Prompt:
In how many lines of the records does "latchTime" appear? Answer with one number.

====

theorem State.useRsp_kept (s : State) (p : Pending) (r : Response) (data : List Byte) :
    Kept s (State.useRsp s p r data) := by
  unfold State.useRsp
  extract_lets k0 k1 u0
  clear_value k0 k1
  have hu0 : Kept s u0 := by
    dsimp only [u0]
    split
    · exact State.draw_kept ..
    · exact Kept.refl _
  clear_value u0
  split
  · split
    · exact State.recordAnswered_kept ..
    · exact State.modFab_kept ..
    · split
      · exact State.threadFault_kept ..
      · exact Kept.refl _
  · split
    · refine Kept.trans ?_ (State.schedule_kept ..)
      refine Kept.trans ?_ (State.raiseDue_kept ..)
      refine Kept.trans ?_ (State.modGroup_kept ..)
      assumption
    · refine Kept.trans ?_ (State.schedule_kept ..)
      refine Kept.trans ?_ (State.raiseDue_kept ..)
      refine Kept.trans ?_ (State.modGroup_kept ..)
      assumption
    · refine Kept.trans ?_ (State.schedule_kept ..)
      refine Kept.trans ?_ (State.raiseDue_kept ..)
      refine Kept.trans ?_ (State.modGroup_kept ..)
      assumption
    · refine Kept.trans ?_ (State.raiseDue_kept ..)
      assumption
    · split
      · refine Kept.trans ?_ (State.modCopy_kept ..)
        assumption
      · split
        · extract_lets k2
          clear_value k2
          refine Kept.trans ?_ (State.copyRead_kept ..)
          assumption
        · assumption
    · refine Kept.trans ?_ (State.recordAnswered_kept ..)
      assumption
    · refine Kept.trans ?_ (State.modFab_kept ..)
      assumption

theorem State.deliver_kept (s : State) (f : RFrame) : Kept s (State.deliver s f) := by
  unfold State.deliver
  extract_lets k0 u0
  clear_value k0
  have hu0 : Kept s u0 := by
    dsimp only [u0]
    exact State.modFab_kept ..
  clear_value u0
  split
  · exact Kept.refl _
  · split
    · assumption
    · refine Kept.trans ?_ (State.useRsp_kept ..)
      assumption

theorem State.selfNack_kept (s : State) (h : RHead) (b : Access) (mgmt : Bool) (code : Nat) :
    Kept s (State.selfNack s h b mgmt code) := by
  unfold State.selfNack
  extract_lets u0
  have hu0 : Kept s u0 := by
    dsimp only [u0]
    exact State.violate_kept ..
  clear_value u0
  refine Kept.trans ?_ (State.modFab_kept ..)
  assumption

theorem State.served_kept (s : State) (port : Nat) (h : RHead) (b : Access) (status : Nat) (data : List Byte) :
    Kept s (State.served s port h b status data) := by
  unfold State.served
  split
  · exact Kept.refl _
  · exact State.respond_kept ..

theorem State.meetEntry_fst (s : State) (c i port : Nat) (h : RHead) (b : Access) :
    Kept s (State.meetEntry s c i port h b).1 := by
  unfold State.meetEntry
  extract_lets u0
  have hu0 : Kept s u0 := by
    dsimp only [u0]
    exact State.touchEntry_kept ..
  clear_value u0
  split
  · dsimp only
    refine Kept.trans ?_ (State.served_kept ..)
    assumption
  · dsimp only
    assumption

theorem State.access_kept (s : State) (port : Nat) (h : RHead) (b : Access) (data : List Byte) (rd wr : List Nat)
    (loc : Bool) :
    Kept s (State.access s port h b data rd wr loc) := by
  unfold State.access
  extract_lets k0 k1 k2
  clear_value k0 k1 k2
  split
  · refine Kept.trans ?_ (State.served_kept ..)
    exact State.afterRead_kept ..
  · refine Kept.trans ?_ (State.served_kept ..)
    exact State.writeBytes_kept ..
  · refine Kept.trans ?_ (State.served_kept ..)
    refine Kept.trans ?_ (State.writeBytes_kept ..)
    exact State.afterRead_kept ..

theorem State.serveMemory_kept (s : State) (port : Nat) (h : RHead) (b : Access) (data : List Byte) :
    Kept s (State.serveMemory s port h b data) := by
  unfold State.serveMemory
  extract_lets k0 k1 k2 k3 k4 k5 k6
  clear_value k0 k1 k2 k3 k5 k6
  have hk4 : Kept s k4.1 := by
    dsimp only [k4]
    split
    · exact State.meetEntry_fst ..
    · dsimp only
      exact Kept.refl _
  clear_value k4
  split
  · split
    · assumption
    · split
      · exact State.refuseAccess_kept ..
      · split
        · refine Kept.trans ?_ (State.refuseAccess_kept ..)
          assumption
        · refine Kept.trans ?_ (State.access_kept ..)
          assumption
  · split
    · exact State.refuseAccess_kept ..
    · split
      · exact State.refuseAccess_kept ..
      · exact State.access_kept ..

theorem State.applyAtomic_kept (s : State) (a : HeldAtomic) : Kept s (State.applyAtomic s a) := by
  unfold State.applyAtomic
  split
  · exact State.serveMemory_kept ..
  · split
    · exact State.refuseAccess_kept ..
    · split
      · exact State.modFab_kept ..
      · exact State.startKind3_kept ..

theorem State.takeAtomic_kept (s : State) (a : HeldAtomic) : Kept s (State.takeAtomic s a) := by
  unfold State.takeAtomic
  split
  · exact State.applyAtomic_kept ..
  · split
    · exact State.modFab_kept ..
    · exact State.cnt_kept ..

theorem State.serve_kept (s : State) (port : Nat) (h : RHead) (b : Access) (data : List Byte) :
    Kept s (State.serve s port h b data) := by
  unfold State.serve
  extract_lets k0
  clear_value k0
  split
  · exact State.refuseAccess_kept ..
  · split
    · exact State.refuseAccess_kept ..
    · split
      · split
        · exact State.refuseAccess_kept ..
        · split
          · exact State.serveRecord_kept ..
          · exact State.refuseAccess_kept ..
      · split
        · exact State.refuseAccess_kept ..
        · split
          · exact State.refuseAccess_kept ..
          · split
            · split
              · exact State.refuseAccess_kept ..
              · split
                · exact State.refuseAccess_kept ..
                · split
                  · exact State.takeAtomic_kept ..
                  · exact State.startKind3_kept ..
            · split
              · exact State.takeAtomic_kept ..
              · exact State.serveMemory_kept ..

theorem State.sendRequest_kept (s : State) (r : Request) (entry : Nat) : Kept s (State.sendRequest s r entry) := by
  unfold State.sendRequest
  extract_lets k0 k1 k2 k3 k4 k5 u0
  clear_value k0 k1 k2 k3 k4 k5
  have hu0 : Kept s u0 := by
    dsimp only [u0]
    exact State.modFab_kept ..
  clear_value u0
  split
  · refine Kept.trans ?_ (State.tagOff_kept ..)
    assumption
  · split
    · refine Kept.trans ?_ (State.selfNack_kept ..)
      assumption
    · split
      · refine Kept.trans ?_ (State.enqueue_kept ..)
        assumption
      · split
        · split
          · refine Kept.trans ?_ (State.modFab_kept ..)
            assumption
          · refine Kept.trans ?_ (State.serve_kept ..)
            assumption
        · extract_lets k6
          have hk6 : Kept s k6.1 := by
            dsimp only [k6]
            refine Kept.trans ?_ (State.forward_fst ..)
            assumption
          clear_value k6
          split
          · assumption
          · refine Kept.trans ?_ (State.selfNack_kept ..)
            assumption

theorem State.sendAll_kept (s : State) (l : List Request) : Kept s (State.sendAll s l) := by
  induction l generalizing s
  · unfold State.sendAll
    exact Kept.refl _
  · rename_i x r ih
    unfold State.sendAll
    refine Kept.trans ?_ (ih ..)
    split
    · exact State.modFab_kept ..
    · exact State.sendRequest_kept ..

====

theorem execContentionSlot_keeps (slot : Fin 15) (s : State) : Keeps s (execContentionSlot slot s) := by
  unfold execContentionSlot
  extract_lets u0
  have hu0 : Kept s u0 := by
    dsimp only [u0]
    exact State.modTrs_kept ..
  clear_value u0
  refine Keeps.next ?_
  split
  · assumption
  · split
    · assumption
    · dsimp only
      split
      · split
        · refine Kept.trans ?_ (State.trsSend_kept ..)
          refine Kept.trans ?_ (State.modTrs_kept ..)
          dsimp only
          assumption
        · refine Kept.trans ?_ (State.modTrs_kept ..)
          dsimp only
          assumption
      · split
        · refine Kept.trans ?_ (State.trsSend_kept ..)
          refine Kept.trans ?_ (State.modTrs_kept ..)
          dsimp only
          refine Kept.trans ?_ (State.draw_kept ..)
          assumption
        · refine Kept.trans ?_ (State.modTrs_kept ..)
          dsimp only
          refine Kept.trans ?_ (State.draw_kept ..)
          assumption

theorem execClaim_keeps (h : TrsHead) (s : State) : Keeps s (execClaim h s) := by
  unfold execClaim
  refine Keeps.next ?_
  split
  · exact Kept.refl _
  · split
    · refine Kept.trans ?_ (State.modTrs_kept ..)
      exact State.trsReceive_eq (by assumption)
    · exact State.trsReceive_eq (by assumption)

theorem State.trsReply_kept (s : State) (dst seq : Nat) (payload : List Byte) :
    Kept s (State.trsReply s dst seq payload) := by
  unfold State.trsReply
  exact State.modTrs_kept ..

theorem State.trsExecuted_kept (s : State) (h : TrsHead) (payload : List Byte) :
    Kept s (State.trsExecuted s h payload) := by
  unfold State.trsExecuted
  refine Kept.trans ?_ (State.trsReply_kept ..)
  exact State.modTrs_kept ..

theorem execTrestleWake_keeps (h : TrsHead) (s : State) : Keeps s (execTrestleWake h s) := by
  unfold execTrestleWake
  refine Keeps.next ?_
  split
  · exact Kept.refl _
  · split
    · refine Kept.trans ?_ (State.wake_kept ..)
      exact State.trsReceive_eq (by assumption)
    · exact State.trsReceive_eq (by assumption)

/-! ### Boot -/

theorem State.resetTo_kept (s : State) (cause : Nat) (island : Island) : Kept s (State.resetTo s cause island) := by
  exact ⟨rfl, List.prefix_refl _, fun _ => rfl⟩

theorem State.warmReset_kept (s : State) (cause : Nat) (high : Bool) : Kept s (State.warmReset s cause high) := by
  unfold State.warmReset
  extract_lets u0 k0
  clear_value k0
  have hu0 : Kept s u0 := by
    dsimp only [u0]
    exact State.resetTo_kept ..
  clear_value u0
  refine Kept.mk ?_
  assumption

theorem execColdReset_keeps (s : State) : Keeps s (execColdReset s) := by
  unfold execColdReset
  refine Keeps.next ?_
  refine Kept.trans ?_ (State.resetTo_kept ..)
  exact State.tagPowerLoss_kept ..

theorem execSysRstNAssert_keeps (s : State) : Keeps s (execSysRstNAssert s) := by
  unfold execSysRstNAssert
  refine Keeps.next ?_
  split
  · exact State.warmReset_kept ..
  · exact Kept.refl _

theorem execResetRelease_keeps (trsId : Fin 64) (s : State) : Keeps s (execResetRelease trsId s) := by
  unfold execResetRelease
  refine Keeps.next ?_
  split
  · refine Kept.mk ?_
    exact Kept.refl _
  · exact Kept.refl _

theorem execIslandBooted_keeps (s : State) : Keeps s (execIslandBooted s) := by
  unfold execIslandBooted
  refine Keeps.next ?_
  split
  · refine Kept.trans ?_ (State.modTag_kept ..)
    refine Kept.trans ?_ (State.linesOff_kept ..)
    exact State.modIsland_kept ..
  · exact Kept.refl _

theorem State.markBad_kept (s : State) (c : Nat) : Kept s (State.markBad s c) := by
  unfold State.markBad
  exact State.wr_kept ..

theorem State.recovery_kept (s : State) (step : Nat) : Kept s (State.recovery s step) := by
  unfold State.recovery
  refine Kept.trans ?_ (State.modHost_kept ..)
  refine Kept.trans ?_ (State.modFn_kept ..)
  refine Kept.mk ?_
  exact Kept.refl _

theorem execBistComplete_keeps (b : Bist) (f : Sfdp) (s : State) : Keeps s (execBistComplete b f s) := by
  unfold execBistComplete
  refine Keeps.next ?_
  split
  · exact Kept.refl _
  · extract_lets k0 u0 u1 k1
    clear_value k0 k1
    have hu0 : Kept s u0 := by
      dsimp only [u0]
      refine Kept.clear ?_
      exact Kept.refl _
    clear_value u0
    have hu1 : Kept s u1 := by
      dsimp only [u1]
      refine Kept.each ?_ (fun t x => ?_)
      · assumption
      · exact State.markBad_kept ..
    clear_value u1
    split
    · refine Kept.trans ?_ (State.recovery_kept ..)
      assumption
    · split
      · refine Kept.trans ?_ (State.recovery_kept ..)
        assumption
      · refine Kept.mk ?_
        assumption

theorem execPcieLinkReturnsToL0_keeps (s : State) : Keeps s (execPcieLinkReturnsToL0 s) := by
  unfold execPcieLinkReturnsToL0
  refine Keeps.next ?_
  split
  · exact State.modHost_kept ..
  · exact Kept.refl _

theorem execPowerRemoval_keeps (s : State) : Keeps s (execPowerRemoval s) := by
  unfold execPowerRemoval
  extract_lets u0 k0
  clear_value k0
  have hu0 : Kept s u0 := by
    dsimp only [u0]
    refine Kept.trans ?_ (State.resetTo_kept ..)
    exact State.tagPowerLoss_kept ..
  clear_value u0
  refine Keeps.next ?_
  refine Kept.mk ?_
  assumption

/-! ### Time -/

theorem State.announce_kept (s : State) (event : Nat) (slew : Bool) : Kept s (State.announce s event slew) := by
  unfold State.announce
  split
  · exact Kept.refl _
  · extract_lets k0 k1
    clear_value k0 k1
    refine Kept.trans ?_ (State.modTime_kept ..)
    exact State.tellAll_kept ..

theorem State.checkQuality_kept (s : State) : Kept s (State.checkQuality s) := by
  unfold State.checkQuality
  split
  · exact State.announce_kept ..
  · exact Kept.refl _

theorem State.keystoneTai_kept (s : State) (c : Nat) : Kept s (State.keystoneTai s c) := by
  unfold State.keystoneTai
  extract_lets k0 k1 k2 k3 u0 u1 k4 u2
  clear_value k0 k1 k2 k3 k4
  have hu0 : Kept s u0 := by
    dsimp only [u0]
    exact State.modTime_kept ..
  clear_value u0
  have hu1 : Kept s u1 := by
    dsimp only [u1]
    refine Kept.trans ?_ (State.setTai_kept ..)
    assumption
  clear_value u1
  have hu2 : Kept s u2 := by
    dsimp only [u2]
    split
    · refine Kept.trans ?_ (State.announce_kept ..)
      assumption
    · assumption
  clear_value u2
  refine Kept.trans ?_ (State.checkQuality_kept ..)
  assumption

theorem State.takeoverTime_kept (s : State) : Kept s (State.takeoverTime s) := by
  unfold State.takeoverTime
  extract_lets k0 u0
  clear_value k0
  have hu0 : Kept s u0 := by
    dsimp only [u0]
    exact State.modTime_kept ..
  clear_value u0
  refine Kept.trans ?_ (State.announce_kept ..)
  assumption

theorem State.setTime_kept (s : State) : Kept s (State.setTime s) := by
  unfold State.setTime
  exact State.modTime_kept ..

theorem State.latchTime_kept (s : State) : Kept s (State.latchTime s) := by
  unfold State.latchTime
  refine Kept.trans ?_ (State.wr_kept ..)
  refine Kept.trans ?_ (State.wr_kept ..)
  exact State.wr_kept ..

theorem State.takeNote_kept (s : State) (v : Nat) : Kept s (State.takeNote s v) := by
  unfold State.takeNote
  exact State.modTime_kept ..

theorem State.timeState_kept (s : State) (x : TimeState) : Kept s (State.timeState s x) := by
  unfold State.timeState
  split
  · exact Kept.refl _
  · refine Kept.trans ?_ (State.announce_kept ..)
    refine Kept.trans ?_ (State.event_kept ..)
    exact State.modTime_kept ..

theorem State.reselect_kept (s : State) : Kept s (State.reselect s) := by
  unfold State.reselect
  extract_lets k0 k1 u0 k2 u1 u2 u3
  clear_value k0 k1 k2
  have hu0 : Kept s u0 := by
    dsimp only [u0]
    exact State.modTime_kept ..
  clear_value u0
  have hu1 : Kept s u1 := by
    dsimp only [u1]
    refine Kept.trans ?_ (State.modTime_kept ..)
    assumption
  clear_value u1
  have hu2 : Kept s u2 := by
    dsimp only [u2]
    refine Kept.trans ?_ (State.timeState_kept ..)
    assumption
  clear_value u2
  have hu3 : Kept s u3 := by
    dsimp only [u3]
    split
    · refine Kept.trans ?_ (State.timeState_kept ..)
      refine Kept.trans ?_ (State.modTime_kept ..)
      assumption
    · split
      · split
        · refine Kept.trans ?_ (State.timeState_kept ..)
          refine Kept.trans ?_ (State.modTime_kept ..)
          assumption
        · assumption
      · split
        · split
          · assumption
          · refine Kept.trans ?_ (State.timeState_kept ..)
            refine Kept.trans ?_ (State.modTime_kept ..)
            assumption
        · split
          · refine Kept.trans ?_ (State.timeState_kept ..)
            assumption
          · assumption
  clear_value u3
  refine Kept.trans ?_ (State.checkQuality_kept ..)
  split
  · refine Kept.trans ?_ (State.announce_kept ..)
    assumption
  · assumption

====

Finished exercise:
2